---- Material shown

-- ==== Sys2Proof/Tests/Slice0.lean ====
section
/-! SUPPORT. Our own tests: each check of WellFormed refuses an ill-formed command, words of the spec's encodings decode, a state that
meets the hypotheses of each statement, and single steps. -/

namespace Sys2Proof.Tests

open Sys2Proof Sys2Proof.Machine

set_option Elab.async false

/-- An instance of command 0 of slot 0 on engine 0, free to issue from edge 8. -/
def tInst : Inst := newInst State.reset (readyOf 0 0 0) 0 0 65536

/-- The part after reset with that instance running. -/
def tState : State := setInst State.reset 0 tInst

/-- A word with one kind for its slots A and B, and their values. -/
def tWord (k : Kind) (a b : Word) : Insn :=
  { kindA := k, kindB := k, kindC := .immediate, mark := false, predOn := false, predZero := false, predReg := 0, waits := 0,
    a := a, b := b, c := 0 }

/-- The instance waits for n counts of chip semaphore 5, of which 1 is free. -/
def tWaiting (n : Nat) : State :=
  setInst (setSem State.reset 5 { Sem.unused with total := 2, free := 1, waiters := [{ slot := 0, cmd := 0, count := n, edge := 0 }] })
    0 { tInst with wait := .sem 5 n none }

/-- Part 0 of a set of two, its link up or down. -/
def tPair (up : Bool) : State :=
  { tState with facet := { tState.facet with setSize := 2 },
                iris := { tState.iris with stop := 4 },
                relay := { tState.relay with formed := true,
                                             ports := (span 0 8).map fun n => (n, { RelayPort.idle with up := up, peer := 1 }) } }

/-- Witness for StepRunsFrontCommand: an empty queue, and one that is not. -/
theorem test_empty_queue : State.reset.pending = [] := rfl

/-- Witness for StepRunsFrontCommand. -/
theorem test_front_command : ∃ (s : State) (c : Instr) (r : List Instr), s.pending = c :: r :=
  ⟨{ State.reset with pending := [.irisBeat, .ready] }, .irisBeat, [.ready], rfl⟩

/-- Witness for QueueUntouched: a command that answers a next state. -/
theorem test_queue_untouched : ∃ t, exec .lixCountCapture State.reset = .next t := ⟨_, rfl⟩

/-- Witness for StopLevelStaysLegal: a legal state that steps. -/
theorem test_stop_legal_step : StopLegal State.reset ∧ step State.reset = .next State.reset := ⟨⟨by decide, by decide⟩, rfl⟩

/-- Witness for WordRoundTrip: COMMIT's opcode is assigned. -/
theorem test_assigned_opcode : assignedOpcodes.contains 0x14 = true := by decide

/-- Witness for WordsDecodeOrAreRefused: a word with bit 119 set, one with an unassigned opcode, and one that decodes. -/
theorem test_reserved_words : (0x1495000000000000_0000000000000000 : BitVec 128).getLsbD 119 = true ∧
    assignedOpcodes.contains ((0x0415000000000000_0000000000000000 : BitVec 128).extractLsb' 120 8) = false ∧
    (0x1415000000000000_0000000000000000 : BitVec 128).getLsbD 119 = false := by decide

--------
---- Material shown

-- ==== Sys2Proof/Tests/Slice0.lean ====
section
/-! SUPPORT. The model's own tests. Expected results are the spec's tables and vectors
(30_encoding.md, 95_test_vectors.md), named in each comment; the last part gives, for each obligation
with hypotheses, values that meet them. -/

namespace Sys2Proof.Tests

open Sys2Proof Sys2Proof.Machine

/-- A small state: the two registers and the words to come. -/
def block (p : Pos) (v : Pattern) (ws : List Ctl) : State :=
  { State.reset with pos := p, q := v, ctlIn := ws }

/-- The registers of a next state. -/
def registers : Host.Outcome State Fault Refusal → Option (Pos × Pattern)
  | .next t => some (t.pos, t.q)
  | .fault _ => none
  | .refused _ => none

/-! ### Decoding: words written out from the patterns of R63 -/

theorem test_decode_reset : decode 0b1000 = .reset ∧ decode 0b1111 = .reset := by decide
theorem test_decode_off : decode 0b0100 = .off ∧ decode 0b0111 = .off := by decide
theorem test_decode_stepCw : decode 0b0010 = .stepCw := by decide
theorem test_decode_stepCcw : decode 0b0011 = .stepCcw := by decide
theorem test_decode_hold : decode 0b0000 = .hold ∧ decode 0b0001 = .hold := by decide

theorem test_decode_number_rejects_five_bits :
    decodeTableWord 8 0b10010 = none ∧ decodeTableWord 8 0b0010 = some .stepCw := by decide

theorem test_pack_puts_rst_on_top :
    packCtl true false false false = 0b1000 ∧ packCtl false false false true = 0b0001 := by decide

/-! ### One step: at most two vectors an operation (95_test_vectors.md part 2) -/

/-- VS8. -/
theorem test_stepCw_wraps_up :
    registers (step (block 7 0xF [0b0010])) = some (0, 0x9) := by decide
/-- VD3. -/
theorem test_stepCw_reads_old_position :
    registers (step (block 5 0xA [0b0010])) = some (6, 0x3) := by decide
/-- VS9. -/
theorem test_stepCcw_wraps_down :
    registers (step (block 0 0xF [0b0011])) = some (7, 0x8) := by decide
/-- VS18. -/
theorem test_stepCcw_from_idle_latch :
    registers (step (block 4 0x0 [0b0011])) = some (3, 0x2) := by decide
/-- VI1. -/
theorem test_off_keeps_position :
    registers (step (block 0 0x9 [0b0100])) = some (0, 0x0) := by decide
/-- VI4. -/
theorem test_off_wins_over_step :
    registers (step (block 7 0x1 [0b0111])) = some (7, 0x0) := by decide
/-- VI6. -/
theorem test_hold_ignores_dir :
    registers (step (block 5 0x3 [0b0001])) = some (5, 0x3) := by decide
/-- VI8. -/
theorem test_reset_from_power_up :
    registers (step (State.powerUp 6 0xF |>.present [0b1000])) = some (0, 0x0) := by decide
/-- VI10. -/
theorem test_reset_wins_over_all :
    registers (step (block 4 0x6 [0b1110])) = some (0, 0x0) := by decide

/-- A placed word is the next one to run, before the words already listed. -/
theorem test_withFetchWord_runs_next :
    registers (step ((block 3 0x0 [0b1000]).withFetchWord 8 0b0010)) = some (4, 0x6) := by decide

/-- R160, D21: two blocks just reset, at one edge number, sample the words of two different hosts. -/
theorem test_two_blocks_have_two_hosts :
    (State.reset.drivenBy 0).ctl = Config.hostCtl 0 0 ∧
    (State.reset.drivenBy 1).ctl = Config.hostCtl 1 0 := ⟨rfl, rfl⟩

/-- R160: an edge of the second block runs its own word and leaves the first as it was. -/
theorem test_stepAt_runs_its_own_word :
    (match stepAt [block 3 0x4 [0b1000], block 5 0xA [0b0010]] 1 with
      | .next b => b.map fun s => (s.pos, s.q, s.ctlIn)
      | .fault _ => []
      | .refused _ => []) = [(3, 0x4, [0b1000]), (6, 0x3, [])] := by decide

--------

Repeat word for word the lines above that run from the line containing "def tWord (k" through the line containing "def tWaiting (n", both ends included, and nothing else.

def tWord (k : Kind) (a b : Word) : Insn :=
  { kindA := k, kindB := k, kindC := .immediate, mark := false, predOn := false, predZero := false, predReg := 0, waits := 0,
    a := a, b := b, c := 0 }

/-- The instance waits for n counts of chip semaphore 5, of which 1 is free. -/
def tWaiting (n : Nat) : State :=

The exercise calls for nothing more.